> Task to complete:
Copy out each line of the data that includes the string "ready".

> Material provided:
• • • •

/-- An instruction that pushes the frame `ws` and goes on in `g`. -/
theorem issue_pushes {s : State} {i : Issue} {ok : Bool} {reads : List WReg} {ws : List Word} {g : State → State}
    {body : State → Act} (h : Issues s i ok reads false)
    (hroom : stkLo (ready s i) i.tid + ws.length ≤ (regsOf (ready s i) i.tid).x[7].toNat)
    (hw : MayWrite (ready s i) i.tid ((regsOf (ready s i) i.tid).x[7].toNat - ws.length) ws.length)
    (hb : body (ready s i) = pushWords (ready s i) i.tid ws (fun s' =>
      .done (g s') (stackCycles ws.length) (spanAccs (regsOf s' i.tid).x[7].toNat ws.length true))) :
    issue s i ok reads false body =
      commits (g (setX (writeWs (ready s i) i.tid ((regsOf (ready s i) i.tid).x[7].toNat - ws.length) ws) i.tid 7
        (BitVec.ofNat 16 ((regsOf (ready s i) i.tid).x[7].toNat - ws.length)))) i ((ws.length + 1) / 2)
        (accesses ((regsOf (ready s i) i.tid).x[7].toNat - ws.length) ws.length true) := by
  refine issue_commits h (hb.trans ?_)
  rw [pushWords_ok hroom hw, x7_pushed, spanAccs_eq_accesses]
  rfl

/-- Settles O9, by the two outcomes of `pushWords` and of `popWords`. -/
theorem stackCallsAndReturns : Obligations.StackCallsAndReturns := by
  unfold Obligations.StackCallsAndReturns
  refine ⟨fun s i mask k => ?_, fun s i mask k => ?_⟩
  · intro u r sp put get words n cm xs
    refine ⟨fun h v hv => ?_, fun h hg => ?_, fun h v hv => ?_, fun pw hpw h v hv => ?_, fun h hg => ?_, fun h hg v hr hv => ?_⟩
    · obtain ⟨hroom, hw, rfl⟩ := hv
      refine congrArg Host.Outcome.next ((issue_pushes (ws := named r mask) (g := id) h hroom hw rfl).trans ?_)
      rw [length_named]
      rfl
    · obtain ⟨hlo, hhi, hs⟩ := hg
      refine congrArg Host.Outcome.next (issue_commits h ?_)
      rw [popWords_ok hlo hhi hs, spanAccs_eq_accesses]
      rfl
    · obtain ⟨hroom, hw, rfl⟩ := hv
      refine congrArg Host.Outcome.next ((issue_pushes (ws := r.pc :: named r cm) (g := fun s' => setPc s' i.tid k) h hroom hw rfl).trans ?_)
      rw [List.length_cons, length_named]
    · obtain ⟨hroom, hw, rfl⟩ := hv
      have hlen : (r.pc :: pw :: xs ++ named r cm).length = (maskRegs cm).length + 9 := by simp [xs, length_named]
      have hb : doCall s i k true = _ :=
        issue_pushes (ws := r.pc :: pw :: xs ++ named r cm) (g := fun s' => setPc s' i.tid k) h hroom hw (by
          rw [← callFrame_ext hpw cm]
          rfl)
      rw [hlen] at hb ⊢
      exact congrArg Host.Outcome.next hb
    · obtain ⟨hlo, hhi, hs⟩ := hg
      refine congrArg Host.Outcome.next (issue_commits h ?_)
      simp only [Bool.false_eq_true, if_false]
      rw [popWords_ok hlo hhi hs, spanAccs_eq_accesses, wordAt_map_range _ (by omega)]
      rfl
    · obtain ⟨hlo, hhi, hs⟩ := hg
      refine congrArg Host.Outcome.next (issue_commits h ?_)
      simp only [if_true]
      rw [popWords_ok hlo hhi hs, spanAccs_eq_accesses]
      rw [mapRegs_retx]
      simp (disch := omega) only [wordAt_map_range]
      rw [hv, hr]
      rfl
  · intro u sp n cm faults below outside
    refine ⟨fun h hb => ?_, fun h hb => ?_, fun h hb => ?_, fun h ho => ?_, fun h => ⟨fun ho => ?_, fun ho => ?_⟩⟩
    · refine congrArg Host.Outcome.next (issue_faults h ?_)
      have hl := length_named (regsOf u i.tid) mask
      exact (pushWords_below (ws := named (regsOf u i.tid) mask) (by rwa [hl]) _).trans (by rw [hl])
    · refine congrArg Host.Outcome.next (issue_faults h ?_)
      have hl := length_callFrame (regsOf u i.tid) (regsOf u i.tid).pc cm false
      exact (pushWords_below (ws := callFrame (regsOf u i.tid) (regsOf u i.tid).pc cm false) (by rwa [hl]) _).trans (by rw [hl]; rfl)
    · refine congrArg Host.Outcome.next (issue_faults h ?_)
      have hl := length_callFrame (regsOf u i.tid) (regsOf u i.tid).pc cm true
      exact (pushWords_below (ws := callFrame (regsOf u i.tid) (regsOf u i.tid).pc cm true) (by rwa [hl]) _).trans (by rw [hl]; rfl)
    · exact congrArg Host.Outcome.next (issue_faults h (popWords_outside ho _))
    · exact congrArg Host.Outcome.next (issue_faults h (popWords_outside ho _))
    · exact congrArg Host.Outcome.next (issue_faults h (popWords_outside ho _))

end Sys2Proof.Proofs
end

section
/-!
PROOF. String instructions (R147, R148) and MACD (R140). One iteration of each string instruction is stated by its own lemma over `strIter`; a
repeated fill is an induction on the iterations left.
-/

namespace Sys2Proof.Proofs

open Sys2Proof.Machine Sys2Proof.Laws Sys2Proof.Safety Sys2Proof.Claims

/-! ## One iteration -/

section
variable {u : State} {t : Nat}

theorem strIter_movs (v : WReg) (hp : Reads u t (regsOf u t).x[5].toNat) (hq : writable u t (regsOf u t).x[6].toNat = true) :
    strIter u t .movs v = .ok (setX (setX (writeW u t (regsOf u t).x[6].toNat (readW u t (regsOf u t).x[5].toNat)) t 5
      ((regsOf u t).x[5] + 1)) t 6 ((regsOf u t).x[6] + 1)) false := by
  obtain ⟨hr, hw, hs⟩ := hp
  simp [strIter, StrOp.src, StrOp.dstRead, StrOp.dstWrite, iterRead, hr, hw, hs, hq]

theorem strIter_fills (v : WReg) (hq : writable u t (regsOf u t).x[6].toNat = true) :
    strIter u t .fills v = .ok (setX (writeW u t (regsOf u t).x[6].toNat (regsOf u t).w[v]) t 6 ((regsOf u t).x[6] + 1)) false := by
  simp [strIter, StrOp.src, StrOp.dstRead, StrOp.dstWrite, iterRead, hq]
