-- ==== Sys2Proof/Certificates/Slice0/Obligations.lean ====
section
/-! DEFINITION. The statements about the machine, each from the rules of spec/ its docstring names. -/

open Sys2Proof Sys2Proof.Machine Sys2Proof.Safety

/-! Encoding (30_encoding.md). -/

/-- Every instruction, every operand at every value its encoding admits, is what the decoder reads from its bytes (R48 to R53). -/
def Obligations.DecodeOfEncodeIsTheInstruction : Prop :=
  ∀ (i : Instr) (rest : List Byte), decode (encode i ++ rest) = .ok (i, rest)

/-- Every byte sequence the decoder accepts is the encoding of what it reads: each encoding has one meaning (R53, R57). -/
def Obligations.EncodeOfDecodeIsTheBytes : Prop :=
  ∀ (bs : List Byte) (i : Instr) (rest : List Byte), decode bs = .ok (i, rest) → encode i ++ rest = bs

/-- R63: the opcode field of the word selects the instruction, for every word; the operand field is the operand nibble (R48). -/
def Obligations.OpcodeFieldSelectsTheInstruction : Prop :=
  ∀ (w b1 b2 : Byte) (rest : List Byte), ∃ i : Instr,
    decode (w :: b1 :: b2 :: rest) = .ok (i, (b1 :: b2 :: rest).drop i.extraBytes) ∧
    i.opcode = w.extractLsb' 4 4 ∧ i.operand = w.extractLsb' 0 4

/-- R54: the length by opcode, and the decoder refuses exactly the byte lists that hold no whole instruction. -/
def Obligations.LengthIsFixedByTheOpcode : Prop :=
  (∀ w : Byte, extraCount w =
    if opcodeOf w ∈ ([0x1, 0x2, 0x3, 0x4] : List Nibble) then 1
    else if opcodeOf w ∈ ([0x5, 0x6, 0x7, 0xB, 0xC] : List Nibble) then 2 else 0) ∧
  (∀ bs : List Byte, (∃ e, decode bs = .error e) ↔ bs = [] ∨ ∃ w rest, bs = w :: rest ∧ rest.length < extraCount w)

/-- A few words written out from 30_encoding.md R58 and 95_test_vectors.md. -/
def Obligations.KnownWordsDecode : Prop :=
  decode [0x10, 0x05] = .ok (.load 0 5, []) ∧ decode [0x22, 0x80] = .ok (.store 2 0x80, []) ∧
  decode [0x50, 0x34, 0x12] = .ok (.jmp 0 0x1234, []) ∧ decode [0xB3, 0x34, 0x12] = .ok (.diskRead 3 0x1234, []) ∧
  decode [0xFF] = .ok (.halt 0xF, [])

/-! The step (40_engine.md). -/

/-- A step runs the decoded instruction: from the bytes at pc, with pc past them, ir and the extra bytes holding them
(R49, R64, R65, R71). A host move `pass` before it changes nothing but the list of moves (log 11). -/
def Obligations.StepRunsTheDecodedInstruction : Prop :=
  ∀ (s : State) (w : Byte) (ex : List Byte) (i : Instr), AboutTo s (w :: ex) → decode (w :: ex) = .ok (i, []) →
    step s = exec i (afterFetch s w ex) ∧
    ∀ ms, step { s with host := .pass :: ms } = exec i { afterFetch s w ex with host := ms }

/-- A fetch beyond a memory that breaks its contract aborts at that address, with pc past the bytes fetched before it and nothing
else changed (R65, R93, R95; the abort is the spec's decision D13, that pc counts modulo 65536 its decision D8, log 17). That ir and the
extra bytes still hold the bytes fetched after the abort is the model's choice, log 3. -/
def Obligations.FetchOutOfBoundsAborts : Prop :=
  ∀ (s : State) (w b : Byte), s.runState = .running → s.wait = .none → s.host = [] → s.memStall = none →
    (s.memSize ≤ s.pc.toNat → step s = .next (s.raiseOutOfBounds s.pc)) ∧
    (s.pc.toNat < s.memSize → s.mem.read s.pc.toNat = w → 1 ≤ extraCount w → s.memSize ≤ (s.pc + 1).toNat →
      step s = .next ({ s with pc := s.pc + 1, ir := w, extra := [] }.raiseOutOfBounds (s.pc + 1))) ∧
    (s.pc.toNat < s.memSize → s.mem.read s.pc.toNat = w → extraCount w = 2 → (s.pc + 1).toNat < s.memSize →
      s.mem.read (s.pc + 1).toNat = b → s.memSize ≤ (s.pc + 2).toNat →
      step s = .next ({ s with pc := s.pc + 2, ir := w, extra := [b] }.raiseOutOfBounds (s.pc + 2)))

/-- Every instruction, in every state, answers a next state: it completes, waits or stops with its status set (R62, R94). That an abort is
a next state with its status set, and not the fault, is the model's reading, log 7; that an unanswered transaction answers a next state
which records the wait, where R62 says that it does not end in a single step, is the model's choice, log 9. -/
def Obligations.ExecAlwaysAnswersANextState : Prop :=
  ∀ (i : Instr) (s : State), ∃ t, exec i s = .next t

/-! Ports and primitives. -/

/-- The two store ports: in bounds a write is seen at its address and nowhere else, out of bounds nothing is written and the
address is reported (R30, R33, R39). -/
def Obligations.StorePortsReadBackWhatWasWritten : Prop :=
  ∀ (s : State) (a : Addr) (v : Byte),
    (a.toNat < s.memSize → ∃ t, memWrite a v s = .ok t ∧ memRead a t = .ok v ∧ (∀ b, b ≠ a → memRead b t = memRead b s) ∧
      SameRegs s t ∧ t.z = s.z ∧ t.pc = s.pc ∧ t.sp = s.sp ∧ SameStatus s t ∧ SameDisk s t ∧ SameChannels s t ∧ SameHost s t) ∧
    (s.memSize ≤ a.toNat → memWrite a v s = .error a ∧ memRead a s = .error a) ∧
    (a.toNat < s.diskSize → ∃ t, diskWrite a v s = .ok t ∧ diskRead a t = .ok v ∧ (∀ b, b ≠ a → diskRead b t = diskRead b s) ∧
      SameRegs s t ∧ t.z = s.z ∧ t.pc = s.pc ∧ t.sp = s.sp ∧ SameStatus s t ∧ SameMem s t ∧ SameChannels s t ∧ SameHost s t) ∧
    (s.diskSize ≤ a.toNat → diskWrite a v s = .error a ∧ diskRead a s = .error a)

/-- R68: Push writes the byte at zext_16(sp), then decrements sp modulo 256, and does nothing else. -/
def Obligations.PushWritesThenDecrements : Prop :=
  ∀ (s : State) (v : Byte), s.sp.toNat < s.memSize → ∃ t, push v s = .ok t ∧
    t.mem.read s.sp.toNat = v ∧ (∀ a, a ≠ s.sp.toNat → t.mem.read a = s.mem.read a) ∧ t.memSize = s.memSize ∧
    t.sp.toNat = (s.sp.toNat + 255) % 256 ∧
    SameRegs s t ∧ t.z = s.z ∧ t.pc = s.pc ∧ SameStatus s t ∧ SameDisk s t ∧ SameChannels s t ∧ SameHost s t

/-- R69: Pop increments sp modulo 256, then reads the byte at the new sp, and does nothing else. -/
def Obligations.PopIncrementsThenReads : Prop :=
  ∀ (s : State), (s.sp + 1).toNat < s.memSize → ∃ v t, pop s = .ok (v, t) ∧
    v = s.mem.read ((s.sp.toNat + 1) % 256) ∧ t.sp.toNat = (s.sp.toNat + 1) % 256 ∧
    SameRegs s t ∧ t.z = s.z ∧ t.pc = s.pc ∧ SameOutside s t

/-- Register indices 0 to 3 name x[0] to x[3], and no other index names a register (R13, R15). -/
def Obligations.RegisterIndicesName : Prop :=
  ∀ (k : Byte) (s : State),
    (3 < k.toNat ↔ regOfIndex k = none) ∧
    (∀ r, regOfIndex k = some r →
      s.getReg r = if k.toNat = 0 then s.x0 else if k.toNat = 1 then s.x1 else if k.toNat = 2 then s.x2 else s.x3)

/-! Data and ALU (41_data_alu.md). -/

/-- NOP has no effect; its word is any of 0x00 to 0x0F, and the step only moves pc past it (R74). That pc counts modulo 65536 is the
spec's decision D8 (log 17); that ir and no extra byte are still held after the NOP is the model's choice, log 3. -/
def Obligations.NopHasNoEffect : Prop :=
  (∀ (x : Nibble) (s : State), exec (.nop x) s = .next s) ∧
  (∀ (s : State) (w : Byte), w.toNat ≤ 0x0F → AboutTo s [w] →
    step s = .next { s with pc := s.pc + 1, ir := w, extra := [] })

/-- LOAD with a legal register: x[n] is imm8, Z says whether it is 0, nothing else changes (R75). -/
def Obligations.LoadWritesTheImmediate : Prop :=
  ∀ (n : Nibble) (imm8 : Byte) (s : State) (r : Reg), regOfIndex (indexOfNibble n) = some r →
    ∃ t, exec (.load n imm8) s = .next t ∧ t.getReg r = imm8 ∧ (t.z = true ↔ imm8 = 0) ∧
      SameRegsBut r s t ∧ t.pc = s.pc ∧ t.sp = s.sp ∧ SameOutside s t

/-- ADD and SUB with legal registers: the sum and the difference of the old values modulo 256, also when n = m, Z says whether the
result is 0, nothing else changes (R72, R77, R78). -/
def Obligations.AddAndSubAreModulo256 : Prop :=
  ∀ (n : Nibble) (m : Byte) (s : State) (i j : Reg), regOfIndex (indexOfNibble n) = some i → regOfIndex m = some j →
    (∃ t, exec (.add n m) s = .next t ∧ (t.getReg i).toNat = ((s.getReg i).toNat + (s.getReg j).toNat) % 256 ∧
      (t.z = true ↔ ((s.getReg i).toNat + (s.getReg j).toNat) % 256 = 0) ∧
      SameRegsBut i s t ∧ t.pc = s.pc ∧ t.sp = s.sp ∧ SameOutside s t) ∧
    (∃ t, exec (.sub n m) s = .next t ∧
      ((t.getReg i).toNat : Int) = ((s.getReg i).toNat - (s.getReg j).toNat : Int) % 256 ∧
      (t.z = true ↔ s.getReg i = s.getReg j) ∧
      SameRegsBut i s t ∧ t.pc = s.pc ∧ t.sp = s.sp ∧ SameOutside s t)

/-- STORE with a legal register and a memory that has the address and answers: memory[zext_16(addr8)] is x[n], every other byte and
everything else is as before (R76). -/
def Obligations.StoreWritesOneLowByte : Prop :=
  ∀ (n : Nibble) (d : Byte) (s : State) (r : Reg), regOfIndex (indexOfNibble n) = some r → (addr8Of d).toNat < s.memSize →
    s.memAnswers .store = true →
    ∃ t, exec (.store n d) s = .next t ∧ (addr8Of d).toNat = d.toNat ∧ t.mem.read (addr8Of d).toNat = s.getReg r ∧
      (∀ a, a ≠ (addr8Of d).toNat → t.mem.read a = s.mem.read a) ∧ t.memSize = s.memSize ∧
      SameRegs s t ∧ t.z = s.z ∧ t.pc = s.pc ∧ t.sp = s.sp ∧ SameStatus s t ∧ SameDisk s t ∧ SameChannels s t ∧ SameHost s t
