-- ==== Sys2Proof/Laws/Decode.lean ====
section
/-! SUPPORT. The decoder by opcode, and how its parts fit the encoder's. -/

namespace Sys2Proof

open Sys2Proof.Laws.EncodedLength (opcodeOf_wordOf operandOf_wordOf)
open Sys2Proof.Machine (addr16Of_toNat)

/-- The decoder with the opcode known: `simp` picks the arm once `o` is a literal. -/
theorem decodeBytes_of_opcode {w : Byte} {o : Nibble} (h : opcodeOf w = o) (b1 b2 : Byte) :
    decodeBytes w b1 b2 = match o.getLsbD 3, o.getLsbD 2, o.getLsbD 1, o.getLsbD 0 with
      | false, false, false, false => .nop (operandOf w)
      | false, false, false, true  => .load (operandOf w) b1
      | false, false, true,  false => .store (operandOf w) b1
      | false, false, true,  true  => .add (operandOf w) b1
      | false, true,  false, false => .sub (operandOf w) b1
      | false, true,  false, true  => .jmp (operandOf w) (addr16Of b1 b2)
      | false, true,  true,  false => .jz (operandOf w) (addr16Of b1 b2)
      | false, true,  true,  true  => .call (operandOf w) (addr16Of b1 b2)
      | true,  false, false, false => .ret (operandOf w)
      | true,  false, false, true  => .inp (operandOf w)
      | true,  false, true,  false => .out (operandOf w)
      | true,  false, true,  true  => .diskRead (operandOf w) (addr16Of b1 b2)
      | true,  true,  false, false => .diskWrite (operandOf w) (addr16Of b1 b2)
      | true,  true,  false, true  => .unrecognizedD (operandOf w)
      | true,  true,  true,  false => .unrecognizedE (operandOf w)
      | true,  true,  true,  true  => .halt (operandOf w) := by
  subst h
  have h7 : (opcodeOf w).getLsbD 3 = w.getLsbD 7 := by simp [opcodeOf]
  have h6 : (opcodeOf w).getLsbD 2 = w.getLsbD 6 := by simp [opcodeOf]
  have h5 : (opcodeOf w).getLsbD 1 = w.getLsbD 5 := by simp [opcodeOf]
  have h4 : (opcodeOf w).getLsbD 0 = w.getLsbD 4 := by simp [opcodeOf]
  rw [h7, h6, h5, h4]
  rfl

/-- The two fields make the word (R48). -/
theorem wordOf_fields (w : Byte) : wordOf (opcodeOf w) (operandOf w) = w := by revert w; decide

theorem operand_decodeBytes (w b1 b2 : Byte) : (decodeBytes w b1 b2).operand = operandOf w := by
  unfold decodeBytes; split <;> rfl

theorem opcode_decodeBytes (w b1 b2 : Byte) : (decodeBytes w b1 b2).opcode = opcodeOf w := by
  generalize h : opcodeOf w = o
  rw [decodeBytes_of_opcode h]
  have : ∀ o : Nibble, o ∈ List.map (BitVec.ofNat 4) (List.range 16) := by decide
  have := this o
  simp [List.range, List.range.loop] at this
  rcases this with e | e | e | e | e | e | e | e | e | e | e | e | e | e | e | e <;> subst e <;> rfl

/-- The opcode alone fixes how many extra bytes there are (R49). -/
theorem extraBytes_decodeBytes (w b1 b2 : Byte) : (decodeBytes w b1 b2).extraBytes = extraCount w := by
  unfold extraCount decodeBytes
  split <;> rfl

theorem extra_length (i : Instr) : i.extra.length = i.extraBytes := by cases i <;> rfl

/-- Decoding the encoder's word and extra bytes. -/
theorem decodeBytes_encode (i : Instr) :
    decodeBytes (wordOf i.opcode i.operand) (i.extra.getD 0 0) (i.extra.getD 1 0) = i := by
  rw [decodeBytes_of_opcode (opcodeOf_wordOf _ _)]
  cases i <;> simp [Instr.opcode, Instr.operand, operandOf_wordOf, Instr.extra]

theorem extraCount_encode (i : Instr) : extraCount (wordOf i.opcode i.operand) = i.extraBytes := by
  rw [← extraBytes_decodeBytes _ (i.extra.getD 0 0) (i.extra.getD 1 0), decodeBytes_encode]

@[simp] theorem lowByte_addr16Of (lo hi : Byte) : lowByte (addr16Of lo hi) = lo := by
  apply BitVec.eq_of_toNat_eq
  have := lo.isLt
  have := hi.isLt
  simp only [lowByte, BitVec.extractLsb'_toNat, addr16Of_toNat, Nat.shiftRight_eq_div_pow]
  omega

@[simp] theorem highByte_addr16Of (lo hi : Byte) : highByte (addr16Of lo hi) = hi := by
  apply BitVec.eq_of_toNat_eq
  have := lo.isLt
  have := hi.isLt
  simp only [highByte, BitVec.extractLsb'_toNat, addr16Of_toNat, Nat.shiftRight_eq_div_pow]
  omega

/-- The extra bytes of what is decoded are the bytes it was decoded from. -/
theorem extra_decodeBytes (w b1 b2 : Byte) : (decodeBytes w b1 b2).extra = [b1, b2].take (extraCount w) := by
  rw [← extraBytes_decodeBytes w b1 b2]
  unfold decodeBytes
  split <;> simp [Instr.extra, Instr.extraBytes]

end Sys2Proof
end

• • • •

> Answer area:
    (hroom : stkLo (ready s i) i.tid + ws.length ≤ (regsOf (ready s i) i.tid).x[7].toNat)
    (hw : MayWrite (ready s i) i.tid ((regsOf (ready s i) i.tid).x[7].toNat - ws.length) ws.length)
    (hb : body (ready s i) = pushWords (ready s i) i.tid ws (fun s' =>
      commits (g (setX (writeWs (ready s i) i.tid ((regsOf (ready s i) i.tid).x[7].toNat - ws.length) ws) i.tid 7
        (BitVec.ofNat 16 ((regsOf (ready s i) i.tid).x[7].toNat - ws.length)))) i ((ws.length + 1) / 2)
        (accesses ((regsOf (ready s i) i.tid).x[7].toNat - ws.length) ws.length true) := by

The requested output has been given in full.